— Task objective —
Within the entries below, every line containing "signExtend" is to be copied.

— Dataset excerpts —
Content starts
-- ==== Sys2Proof/Machine/Dispatch.lean ====
section
/-!
DEFINITION. Machine/Dispatch.lean: one arm per constructor of Instr, each one direct call of its meaning.
-/

namespace Sys2Proof.Machine
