/-- R141 to R144, R151, R153: widening, dot products, moves and power states. -/
def Obligations.LongVectorMoves : Prop :=
  let lane (w : Nat) (v : VReg) (k : Nat) : BitVec w := BitVec.ofNat w (v.bits.toNat / 2 ^ (w * k))
  let bad (v : VReg) (j : Nat) : Bool := v.poison.toNat.testBit j
  let num (w x : Nat) : BitVec w := BitVec.ofNat w x
  (∀ (t : Tid) (vd vs1 vs2 : RIdx) (s s1 : State), Fetches t 4 false s s1 → (s1.core t.core).lv = .powered →
    let th := s1.th t
    let vr (r : RIdx) : VReg := th.vregs[r.val]
    let out (v : VReg) : Host.Outcome State Fault Refusal := .next (done t 4 s1 { th with vregs := th.vregs.set vd.val v })
    let illegalOp : Host.Outcome State Fault Refusal := .next (trapped t 12 0 0 false s1)
    let wide (i : Instr) (w half : Nat) (f : BitVec w → BitVec w → BitVec (2 * w)) : Prop :=
      ∃ v : VReg, exec i s = out v ∧
        (∀ j, j < 64 → bad v j = (bad (vr vs1) (32 * half + j / 2) || bad (vr vs2) (32 * half + j / 2))) ∧
        ∀ k, 2 * w * k < 4096 → lane (2 * w) v k = if bad v (2 * w * k / 64) then 0 else
          f (lane w (vr vs1) (2048 / w * half + k)) (lane w (vr vs2) (2048 / w * half + k))
    let dot (i : Instr) (f : BitVec 32 → BitVec 32 → BitVec 32 → BitVec 32) : Prop :=
      ∃ v : VReg, exec i s = out v ∧ (∀ j, j < 64 → bad v j = [vs1, vs2, vd].any (fun r => bad (vr r) j)) ∧
        ∀ k, k < 128 → lane 32 v k = if bad v (k / 2) then 0 else f (lane 32 (vr vs1) k) (lane 32 (vr vs2) k) (lane 32 (vr vd) k)
    let part (w : Nat) (x : BitVec 32) (j : Nat) : Nat := x.toNat / 2 ^ (w * j) % 2 ^ w
    let add := fAdd fp32 .rne
    wide (.vwmulLo t vd vs1 vs2) 8 0 (fun a b => a.signExtend 16 * b.signExtend 16) ∧
    wide (.vwmulHi t vd vs1 vs2) 8 1 (fun a b => a.signExtend 16 * b.signExtend 16) ∧
    wide (.vwmul16Lo t vd vs1 vs2) 16 0 (fun a b => a.signExtend 32 * b.signExtend 32) ∧
    wide (.vwmul16Hi t vd vs1 vs2) 16 1 (fun a b => a.signExtend 32 * b.signExtend 32) ∧
    (∀ lanes : Fin 4, lanes = 1 ∨ lanes = 2 → let f := if lanes = 1 then bf16 else fp16
      let prod (a b : Nat) : Nat := encodeF fp32 .rne ((decodeF f a).mul (decodeF f b))
      wide (.vwfmulLo t vd vs1 vs2 lanes) 16 0 (fun a b => num _ (prod a.toNat b.toNat)) ∧
      wide (.vwfmulHi t vd vs1 vs2 lanes) 16 1 (fun a b => num _ (prod a.toNat b.toNat)) ∧
      dot (.vdot2F16 t vd vs1 vs2 lanes) (fun a b c =>
        num _ (add c.toNat (add (prod (part 16 a 0) (part 16 b 0)) (prod (part 16 a 1) (part 16 b 1)))))) ∧
    (∀ lanes : Fin 4, lanes = 0 ∨ lanes = 3 → exec (.vwfmulLo t vd vs1 vs2 lanes) s = illegalOp ∧
      exec (.vwfmulHi t vd vs1 vs2 lanes) s = illegalOp ∧ exec (.vdot2F16 t vd vs1 vs2 lanes) s = illegalOp) ∧
    dot (.vdot4I8 t vd vs1 vs2) (fun a b c =>
      let x (v : BitVec 32) (j : Nat) : BitVec 32 := (BitVec.ofNat 8 (part 8 v j)).signExtend 32
      c + x a 0 * x b 0 + x a 1 * x b 1 + x a 2 * x b 2 + x a 3 * x b 3) ∧
    (∀ lanes : Fin 4, let f := if lanes = 0 then e4m3 else e5m2
      let prod (a b : BitVec 32) (j : Nat) : Nat := encodeF fp32 .rne ((decodeF f (part 8 a j)).mul (decodeF f (part 8 b j)))
      (lanes.val ≤ 1 → dot (.vdot4F8 t vd vs1 vs2 lanes) (fun a b c =>
        num _ (add c.toNat (add (add (prod a b 0) (prod a b 1)) (add (prod a b 2) (prod a b 3)))))) ∧
      (1 < lanes.val → exec (.vdot4F8 t vd vs1 vs2 lanes) s = illegalOp)) ∧
    exec (.vzero t vd) s = out ⟨0, 0⟩ ∧ exec (.vcopy t vd vs1) s = out (vr vs1) ∧
    (∀ (rs : RIdx) (x : Reg), th.g rs = x → x.tag ∈ [Tag.int, .flt, .bool, .handle, .fmt, .seq, .poison] →
      let p := decide (x.tag = .poison)
      (∃ v, exec (.vbcastD t vd rs) s = out v ∧ ∀ j, j < 64 → bad v j = p ∧ lane 64 v j = if p then 0 else x.val) ∧
      (∃ v, exec (.vbcastW t vd rs) s = out v ∧ (∀ j, j < 64 → bad v j = p) ∧
        ∀ k, k < 128 → lane 32 v k = if p then 0 else x.val.setWidth 32) ∧
      (∀ (rs2 : RIdx) (i : Word), Holds th rs2 i .int →
        (i.toNat < 128 → ∃ v, exec (.vinsW t vd rs rs2) s = out v ∧
          (∀ j, j < 64 → bad v j = (bad (vr vd) j || decide (j = i.toNat / 2) && p)) ∧
          ∀ k, k < 128 → lane 32 v k = if k / 2 = i.toNat / 2 ∧ bad v (k / 2) = true then 0
            else if k = i.toNat then x.val.setWidth 32 else lane 32 (vr vd) k) ∧
        (i.toNat < 64 → ∃ v, exec (.vinsD t vd rs rs2) s = out v ∧
          ∀ j, j < 64 → bad v j = (if j = i.toNat then p else bad (vr vd) j) ∧
            lane 64 v j = if j = i.toNat then (if p then 0 else x.val) else lane 64 (vr vd) j) ∧
        (128 ≤ i.toNat → exec (.vinsW t vd rs rs2) s = illegalOp) ∧ (64 ≤ i.toNat → exec (.vinsD t vd rs rs2) s = illegalOp))) ∧
    (∀ (rd rs2 : RIdx) (i : Word), Holds th rs2 i .int →
      let word (j : Nat) : Reg := if bad (vr vs1) j then ⟨0, .poison⟩ else ⟨lane 64 (vr vs1) j, .int⟩
      (i.toNat < 128 → exec (.vextW t rd vs1 rs2) s = .next (done t 4 s1 (th.write rd
        (if bad (vr vs1) (i.toNat / 2) then ⟨0, .poison⟩ else ⟨(lane 32 (vr vs1) i.toNat).setWidth 64, .int⟩)))) ∧
      (i.toNat < 64 → exec (.vextD t rd vs1 rs2) s = .next (done t 4 s1 (th.write rd (word i.toNat)))) ∧
      (128 ≤ i.toNat → exec (.vextW t rd vs1 rs2) s = illegalOp) ∧ (64 ≤ i.toNat → exec (.vextD t rd vs1 rs2) s = illegalOp) ∧
      (rd.val % 2 = 0 → i.toNat < 32 → exec (.vmovl t rd vs1 rs2) s =
        .next (done t 4 s1 (th.writePair rd ⟨word (2 * i.toNat), word (2 * i.toNat + 1)⟩))) ∧
      (∀ rs : RIdx, rs.val % 2 = 0 → i.toNat < 32 → (th.pair rs).a.tag ∈ [Tag.int, .flt, .poison] →
        (th.pair rs).b.tag ∈ [Tag.int, .flt, .poison] →
        let src (j : Nat) : Reg := if j % 2 = 0 then (th.pair rs).a else (th.pair rs).b
        ∃ v, exec (.vmovs t vd rs rs2) s = out v ∧ ∀ j, j < 64 →
          bad v j = (if j / 2 = i.toNat then decide ((src j).tag = .poison) else bad (vr vd) j) ∧
          lane 64 v j = if j / 2 = i.toNat then (if (src j).tag = .poison then 0 else (src j).val) else lane 64 (vr vd) j) ∧
      (rd.val % 2 = 1 ∨ 32 ≤ i.toNat → exec (.vmovl t rd vs1 rs2) s = illegalOp))) ∧
  (∀ (t : Tid) (vd : RIdx) (s s1 : State), Fetches t 4 false s s1 → (s1.core t.core).lv ≠ .powered →
    ∃ u, exec (.vzero t vd) s = .next u ∧ (u.core t.core).lv = .waking ∧ (u.th t).status = .waiting .lvWake ∧
      (u.th t).pc = (s1.th t).pc ∧ (u.th t).vregs = (s1.th t).vregs ∧ (u.th t).regs = (s1.th t).regs ∧
      ∀ c, c ≠ t.core → u.core c = s1.core c) ∧
  (∀ (c : CoreId) (s : State),
    ((s.core c).lv = .waking → ∃ u, exec (.lvWakeComplete c) s = .next u ∧ u.core c = { s.core c with lv := .powered } ∧
      (∀ x, x ≠ c → u.core x = s.core x) ∧
      ∀ t : Tid, u.th t = if t.core = c ∧ (s.th t).status = .waiting .lvWake then { s.th t with status := .active, waitsWith := none }
        else s.th t) ∧
    ((s.core c).lv ≠ .waking → exec (.lvWakeComplete c) s = .next s) ∧
    ((s.core c).lv = .powered → vecAssigned s c = false → (∀ t : Tid, t.core = c → (s.th t).status ≠ .waiting .lvWake) →
      exec (.lvPowerDown c) s = .next (s.setCore c { s.core c with lv := .down })) ∧
    ((s.core c).lv ≠ .powered ∨ vecAssigned s c = true → exec (.lvPowerDown c) s = .next s))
Content ends
— Response to the exercise —
    wide (.vwmulLo t vd vs1 vs2) 8 0 (fun a b => a.signExtend 16 * b.signExtend 16) ∧
    wide (.vwmulHi t vd vs1 vs2) 8 1 (fun a b => a.signExtend 16 * b.signExtend 16) ∧
    wide (.vwmul16Lo t vd vs1 vs2) 16 0 (fun a b => a.signExtend 32 * b.signExtend 32) ∧
    wide (.vwmul16Hi t vd vs1 vs2) 16 1 (fun a b => a.signExtend 32 * b.signExtend 32) ∧
      let x (v : BitVec 32) (j : Nat) : BitVec 32 := (BitVec.ofNat 8 (part 8 v j)).signExtend 32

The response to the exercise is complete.